The world’s health body made the call on Tuesday during a virtual media briefing by the Network for Accountability of Tobacco Transnationals on the global tobacco treaty.
According to the National Institutes of Health, e-cigarettes are battery-powered devices that people use to heat liquid into a vapour that can be inhaled.
WHO’s global tobacco treaty is an evidence-based treaty that reaffirms all people’s right to the highest standard of health.
The conference was organised ahead of the 10th Conference of Parties to the World Health Organization Framework Convention on Tobacco Control in Panama.
The Treaty Officer, Legal Affairs, at WHO FCTC, Sabina Jacazzi, noted that the tobacco industry’s novel and emerging products fall under the category of tobacco products.
Jacazzi said this in response to a question on if the COP was unfairly ignoring such products and whether such products were safe alternatives to cigarettes.
She said, “The COP has adopted decisions on novel and emerging tobacco products, including heated tobacco products, and Electronic Nicotine and Non-nicotine delivery systems. It has clarified that HTPs are tobacco products and are subject to the WHO FCTC.
“As for ENDS/ENNDS, the COP clarified that parties that have not banned these should regulate them with the objective to prevent their initiation by youth and vulnerable groups, minimise potential health risks to users and those who are exposed to these products, prevent unproven health claims from being made about these products and protect tobacco control activities from commercial interests of the industry.
“In relation to the latest scientific evidence and policy recommendations on these products, I very much encourage checking the reports (by WHO and the Convention Secretariat) that will be considered at COP10, available online.”
The event also featured experts from around the world, including Akinbode Oluwafemi, Executive Director, Corporate Accountability and Public Participation Africa.
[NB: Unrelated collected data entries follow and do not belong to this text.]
theorem State.checksTold.tell {s t : State} {c n : Nat} (h : s.checksTold t c n) (hc : c < 64) (hload : s.score.load = none) (r : MxRun) :
    s.checksTold (t.tellCheck c r) c (n + 1) := by
  have hcounted := t.count_workKept F.MXE_ENG_CHECK_FAIL 1 c
  have hscore : (t.count F.MXE_ENG_CHECK_FAIL 1 c).score = t.score := by
    rw [State.count_eq]
    rfl
  have hfails := t.count_reg_same F.MXE_ENG_CHECK_FAIL 1 c
  have hother {g : Field} {m : Nat} (hg : g.key m ≠ F.MXE_ENG_CHECK_FAIL.key c) : (t.count F.MXE_ENG_CHECK_FAIL 1 c).reg g m = t.reg g m := by
    rw [State.count, State.update_reg, State.reg_setReg_other t _ hg]
  unfold State.tellCheck State.detectIn
  generalize t.count F.MXE_ENG_CHECK_FAIL 1 c = u at hcounted hscore hfails hother ⊢
  obtain ⟨⟨hcur, -, hload', -⟩, hlow⟩ := State.raise_faultKept (s := u) (by rw [hscore, h.load, hload])
    ⟨u.msg 0x0101 (kindClass 0x0101) 0 (8 * c) 6 none, r.index, 2, r.word, 0⟩
  have hraised := u.raise_workKept ⟨u.msg 0x0101 (kindClass 0x0101) 0 (8 * c) 6 none, r.index, 2, r.word, 0⟩
  generalize u.raise ⟨u.msg 0x0101 (kindClass 0x0101) 0 (8 * c) 6 none, r.index, 2, r.word, 0⟩ = v at hcur hload' hlow hraised ⊢
  refine ⟨?_, ?_, ?_, ?_, fun hg hne => ?_⟩
  · exact (h.work.trans hcounted).trans hraised
  · rw [hcur, hscore, h.cur]
  · rw [hload', hscore, h.load]
  · rw [hlow (checkFail_low hc), hfails, h.fails]
    omega
  · rw [hlow hg, hother hne, h.low hg hne]

/-- Every failed check of an operation is counted and reported. -/
def State.tellChecks (s : State) (c n : Nat) (r : MxRun) : State := foldKeys (List.range n) (fun t _ => t.tellCheck c r) s

theorem State.tellChecks_told {s : State} {c : Nat} (hc : c < 64) (hload : s.score.load = none) (n : Nat) (r : MxRun) :
    s.checksTold (s.tellChecks c n r) c n := by
  induction n with
  | zero => exact s.checksTold_none c
  | succ n ih =>
    have hlast : s.tellChecks c (n + 1) r = (s.tellChecks c n r).tellCheck c r := by
      unfold State.tellChecks foldKeys
      rw [List.range_succ, List.foldl_concat]
    rw [hlast]
    exact ih.tell hc hload r

/-! ### One element of D (03 R126 to R128, R134; 05 R173, R177, R180) -/

/-- An operation of one element of D: plain formats, no wider than one pass, no INIT, and its operands as captured. -/
structure MxRun.oneElement (r : MxRun) : Prop where
  m : mpM r.words = 1
  n : mpN r.words = 1
  kPos : 1 ≤ mpK r.words
  kFits : mpK r.words ≤ 64
  init : mpInit r.words = false
  afmt : mpAfmt r.words ≤ 4
  bfmt : mpBfmt r.words ≤ 4
  outfmt : mpOutfmt r.words ≤ 4
  a : r.a.length = mpK r.words
  b : r.b.length = mpK r.words

/-- The pass sum of an operation of one element, in FP32. -/
def MxRun.passAcc (r : MxRun) : Val :=
  (passFp valZero (r.a.map (decodeCode (mpAfmt r.words))) (r.b.map (decodeCode (mpBfmt r.words))) none).1

theorem tyMx_plain {t : Nat} (h : t ≤ 4) : tyMx t = false := by
  unfold tyMx
  rw [decide_eq_false (by omega), Bool.false_and]

theorem mxVals_plain {fmt : Nat} (h : fmt ≤ 4) (codes scales : List Nat) : mxVals fmt codes scales = codes.map (decodeCode fmt) := by
  unfold mxVals
  rw [tyMx_plain h, if_neg Bool.false_ne_true]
In his speech, Oluwafemi noted that the latest data showed a global decline in smoking but revealed that the tobacco industry was adopting new tactics to deceive government officials and ensnare the public.
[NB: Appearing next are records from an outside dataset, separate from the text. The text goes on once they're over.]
-- ==== Sys2Proof/Machine/Prism.lean ====
section
/-! DEFINITION. The prism: producers the host and the outside fire, the enable matrix commands, TIO pins, ring events,
and merging of events (R385 to R399, R409). Delivery itself is in Deliver.lean. -/

namespace Sys2Proof.Machine

/-- Whether producer `p` is joined to consumer `c` (R389). -/
def State.joined (s : State) (p c : Nat) : Bool := bit (s.reg (A.PR_EN c (p / 32))) (p % 32)

/-- Set or clear an enable bit. -/
def setJoin (p c : Nat) (en : Bool) (s : State) : State :=
  let w := s.reg (A.PR_EN c (p / 32))
  let m := word (2 ^ (p % 32))
  setReg (A.PR_EN c (p / 32)) (if en then w ||| m else w &&& ~~~ m) s

/-- Consumer `c` takes an event, by the enable bit and the KMASK as they stood at the start of this FAB cycle (R389). -/
def State.takes (s : State) (c : Nat) (e : Event) : Bool :=
  bit (s.reg0 (A.PR_EN c (e.prod / 32))) (e.prod % 32) && nbit (fget (s.reg0 (A.PR_CCFG c)) F.PR_CCFG.KMASK) e.kind

/-- The earlier of two events: by stamp, ties to the lower producer (R395). -/
def Event.before (a b : Event) : Bool :=
  if a.stamp.coarse ≠ b.stamp.coarse then a.stamp.coarse < b.stamp.coarse
  else if a.stamp.frac ≠ b.stamp.frac then a.stamp.frac < b.stamp.frac
  else a.prod ≤ b.prod

/-- Events merged into one: the earliest's stamp and kind, the highest generation (R395). -/
def merge : List Event → Option Event
  | [] => none
  | e :: es => some (es.foldl (fun a b =>
      { (if a.before b then a else b) with gen := max a.gen b.gen }) e)

/-- The target mask of die line `x` = c − 68 (R388). -/
def State.target (s : State) (x : Nat) : Nat := s.pair (A.PR_LTGT_LO x) (A.PR_LTGT_HI x)

/-- The target mask that an event delivered in this FAB cycle meets: as it stood at the cycle's start (R389). -/
def State.target0 (s : State) (x : Nat) : Nat := (s.reg0 (A.PR_LTGT_LO x)).toNat + 2 ^ 32 * (s.reg0 (A.PR_LTGT_HI x)).toNat

/-- A placed measurement holds the enable bit (p, c) (R390). -/
def State.bitHeld (s : State) (p c : Nat) : Bool :=
  s.place.meas.any (fun m => (m.2.val.map (fun v => v.links.contains (p, c))).getD false)

/-- PRISM_SET (R409, R390). -/
def execPrismSet (q : Nat) (s : State) : Out :=
  .next (hostCmd q 0x0A01 (fun _ _ => [uPrism]) (fun c s =>
    let n := bits (c.w 4) 15 0
    let recs := (List.range n).map (fun i => (5 + i, c.w (5 + i)))
    checked q ([chk (c.payload ≠ 1 + n) 0x0104 1, resv c 4 31 16,
        (n = 0 || 4096 < n, 0x01C0, 4)]
      ++ recs.flatMap (fun r => [
        (bits r.2 30 24 ≠ 0 || bits r.2 15 8 ≠ 0, 0x0101, r.1),
        (191 < bits r.2 7 0, 0x01C0, r.1),
        (s.bitHeld (bits r.2 23 16) (bits r.2 7 0) && (s.joined (bits r.2 23 16) (bits r.2 7 0) != bit r.2 31), 0x03A0, r.1)]))
      (fun s => ok q [] (forAll recs (fun r s => setJoin (bits r.2 23 16) (bits r.2 7 0) (bit r.2 31) s) s)) s) s)

/-- PRISM_CONS_SET (R409, R390). -/
def execPrismConsSet (q : Nat) (s : State) : Out :=
  .next (hostCmd q 0x0A02 (fun _ _ => [uPrism]) (fun c s =>
    let n := bits (c.w 4) 7 0
    let recs := (List.range n).map (fun i => (5 + 3 * i, c.w (5 + 3 * i), c.w (6 + 3 * i), c.w (7 + 3 * i)))
    let con (r : Nat × Word × Word × Word) : Nat := bits r.2.1 7 0
    let line (r : Nat × Word × Word × Word) : Bool := 68 ≤ con r
    checked q ([chk (c.payload ≠ 1 + 3 * n) 0x0104 1, resv c 4 31 8,
        (n = 0 || 192 < n, 0x01C0, 4)]
      ++ recs.flatMap (fun r => [
        (bits r.2.1 31 16 ≠ 0 || bits r.2.1 11 8 ≠ 0, 0x0101, r.1),
        (bits r.2.2.2 31 25 ≠ 0, 0x0101, r.1 + 2),
        (191 < con r, 0x01C0, r.1),
        (!line r && (r.2.2.1 ≠ 0 || r.2.2.2 ≠ 0), 0x01C0, if r.2.2.1 ≠ 0 then r.1 + 1 else r.1 + 2),
        (s.flag (A.PR_CCFG (con r)) F.PR_CCFG.HELD &&
          (s.rd (A.PR_CCFG (con r)) F.PR_CCFG.KMASK ≠ bits r.2.1 15 12 ||
            (line r && s.target (con r - 68) ≠ r.2.2.1.toNat + 2 ^ 32 * r.2.2.2.toNat)), 0x03A0, r.1)]))
      (fun s => ok q [] (forAll recs (fun r s =>
        let s := wr (A.PR_CCFG (con r)) F.PR_CCFG.KMASK (bits r.2.1 15 12) s
        if line r then setReg (A.PR_LTGT_HI (con r - 68)) r.2.2.2 (setReg (A.PR_LTGT_LO (con r - 68)) r.2.2.1 s) else s) s)) s) s)

/-- The next FAB cycle boundary at or after a tick. -/
def fabCeil (t : Nat) : Nat := (t + 7) / 8 * 8

/-- The software producers whose FAB cycle has come register their events (R399). -/
def registerDue (s : State) : State :=
  let due := s.prism.later.filter (fun x => x.1 ≤ s.now)
  forAll due (fun x s => fireAt x.2 0 0 { coarse := s.coarseOf x.1 } x.1 s)
    { s with prism := { s.prism with later := s.prism.later.filter (fun x => s.now < x.1) } }

/-- PRISM_FIRE (R399): the events register in the first FAB cycle at or after AT, or in the next one. -/
def execPrismFire (q : Nat) (s : State) : Out :=
  .next (hostCmd q 0x0A03 (fun _ _ => [uPrism]) (fun c s =>
    let mask := bits (c.w 4) 7 0
    let at_ := (c.w 5).toNat + 2 ^ 32 * (c.w 6).toNat
    let r := if at_ = 0 || at_ < s.coarseNow then s.now + 8 else fabCeil (s.now + (at_ - s.coarseNow))
    checked q [lenIs c 3, resv c 4 31 8, (mask = 0, 0x01C1, 4)] (fun s =>
      ok q [] (registerDue { s with prism := { s.prism with
        later := s.prism.later ++ (bitList 8 mask).map (fun n => (r, 240 + n)) } })) s) s)

/-- Write of PR_SWFIRE: each bit written 1 registers an event of its software producer in this FAB cycle (R399). -/
def execPrSwfireWrite (w : Word) (s : State) : Out :=
  .next (barWrite (.prSwfireWrite w) A.PR_SWFIRE (forAll (bitList 8 (bits w 7 0)) (fun n s => fire (240 + n) 0 0 s.stampNow s)) s)

/-- A TIO pin takes its settings: a pulse in progress ends when OUT is cleared (R398). -/
def setTio (n edge width out : Nat) (s : State) : State :=
  let s := wr (A.PR_TIO n) F.PR_TIO.EDGE edge (wr (A.PR_TIO n) F.PR_TIO.WIDTH width (wr (A.PR_TIO n) F.PR_TIO.OUT out s))
  if out = 0 then { s with prism := { s.prism with tioPulse := kdel s.prism.tioPulse n } } else s

/-- The level that a TIO pin drives: none as an input, high from the rise of its pulse to its end as an output (R391, R398). -/
def State.tioLevel (s : State) (n : Nat) : Option Bool :=
  if s.flag (A.PR_TIO n) F.PR_TIO.OUT then some (s.prism.tioPulse.any (fun p => p.1 = n && p.2.1 ≤ s.now && s.now < p.2.2)) else none

/-- PRISM_TIO_SET (R398). -/
def execPrismTioSet (q : Nat) (s : State) : Out :=
  .next (hostCmd q 0x0A04 (fun c _ => ((List.range (bits (c.w 4) 31 0)).map (fun i => uTio (bits (c.w (5 + i)) 31 28))).take 16)
    (fun c s =>
      let n := (c.w 4).toNat
      let recs := (List.range (min n 16)).map (fun i => (5 + i, c.w (5 + i)))
      checked q ([lenIs c (1 + n), chk (n = 0 || 16 < n) 0x01C2 4]
        ++ recs.flatMap (fun r => [
          (bits r.2 27 18 ≠ 0 || bits r.2 7 1 ≠ 0, 0x0101, r.1),
          (bit r.2 0 && bits r.2 15 8 = 0, 0x01C2, r.1)]))
        (fun s => ok q [] (forAll recs (fun r s =>
          setTio (bits r.2 31 28) (bits r.2 17 16) (bits r.2 15 8) (bits r.2 0 0) s) s)) s) s)

/-- An edge at a TIO input: the pin fires where EDGE selects it (R386, R398). -/
def execTioInputEdge (n : Nat) (rising : Bool) (s : State) : Out :=
  .next (
    let e := s.rd (A.PR_TIO n) F.PR_TIO.EDGE
    if s.flag (A.PR_TIO n) F.PR_TIO.OUT || 15 < n then s
    else if e = 3 || (e = 1 && rising) || (e = 2 && !rising) then fire (32 + n) 0 0 s.stampNow s
    else s)

/-- A TIO output pulse ends; the consumer is free again (R387, R398). -/
def execTioPulseEnd (n : Nat) (s : State) : Out :=
  .next (
    match s.prism.tioPulse.find? (·.1 = n) with
    | some p => if p.2.2 ≤ s.now then { s with prism := { s.prism with tioPulse := kdel s.prism.tioPulse n } } else s
    | none => s)

/-- TICK_US, TICK_MS or TICK_S fires at the next count that is a multiple of its period, once the count has reached it (R386). -/
def execTickFire (k : Nat) (s : State) : Out :=
  .next (
    let m := kget (fun _ => 0) s.prism.nextTick k
    let c := m * tickPeriod k
    if 2 < k || !s.gn.running || s.count < c then s
    else fireAt (253 + k) 0 0 { coarse := c } (s.now - (s.count - c))
      { s with prism := { s.prism with nextTick := kset (fun _ => 0) s.prism.nextTick k (m + 1) } })

/-- A ring event frame of the member at `origin` arrives with the sender's stamp and generation: it is sent on unchanged, and a
member fires RING`n` with the next generation (R393, R397). The sender's own frame is removed; a device that is not a member
only sends it on (R465). -/
def execRingEventReceive (origin n gen coarse frac : Nat) (hasFrac : Bool) (s : State) : Out :=
  .next (
    let state := s.rd A.XR_CTRL F.XR_CTRL.STATE
    if state = 0 || 3 < n || (state = 3 && origin = s.rd A.XR_STATUS F.XR_STATUS.OWN_POS) then s
    else
      let s := emit (.ringFrame [origin, n, gen, coarse, frac, b2n hasFrac]) s
      let st : Stamp := ⟨coarse, frac, hasFrac⟩
      if state ≠ 3 then s
      else if 8 ≤ gen + 1 then fireAt (248 + n) 0 (gen + 1) st s.now s
      else
        let s := bump (A.PR_PSTAT (248 + n)) F.PR_PSTAT.FIRED (wr (A.PR_PSTAT (248 + n)) F.PR_PSTAT.LASTGEN (gen + 1) s)
        { s with prism := { s.prism with flight := s.prism.flight ++ [⟨248 + n, 0, gen + 1, st, s.now⟩] } })

end Sys2Proof.Machine
end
He said, “We’re having a trend now where the industry is trying to position itself as part of the solution and not the problem. That is also similar to what we had at the climate conference (2023 UN Climate Change Conference – COP 28) where the fossil fuel industry promoted net zero and some other false solutions.
“What are the false solutions now being promoted on our continent, and possibly on the global level? We have seen the influx of novel products, for instance, e-cigarettes, and attempts by the tobacco industry to subvert the Ministry of Health which is the ministry that champions the FCTCT implementation in-country.
“They go through the Ministry of Trade and Investment and other agencies of government in order to get backdoor legal documents for their products, and with that has been the influx of media articles, influencers online and social media campaigns, among others.”
Oluwafemi urged the media to be alert to conversations driven by the industry, adding that the tobacco industry was also increasingly using the so-called alternatives as an attack on the FCTCT process itself.
Other experts on the panel included Daniel Dorado, Tobacco Campaign Director, Corporate Accountability; Labram Musah, Executive Director, Vision for Alternative Development, Ghana; Blanca Llorente, Research Director, Fundación Anaas, Colombia; Dr Tara Singh Bam, Board Director, Asia Pacific Cities Alliance for Health and Development, Singapore; and Shobha Shukla, Founding Managing Editor, CNS India.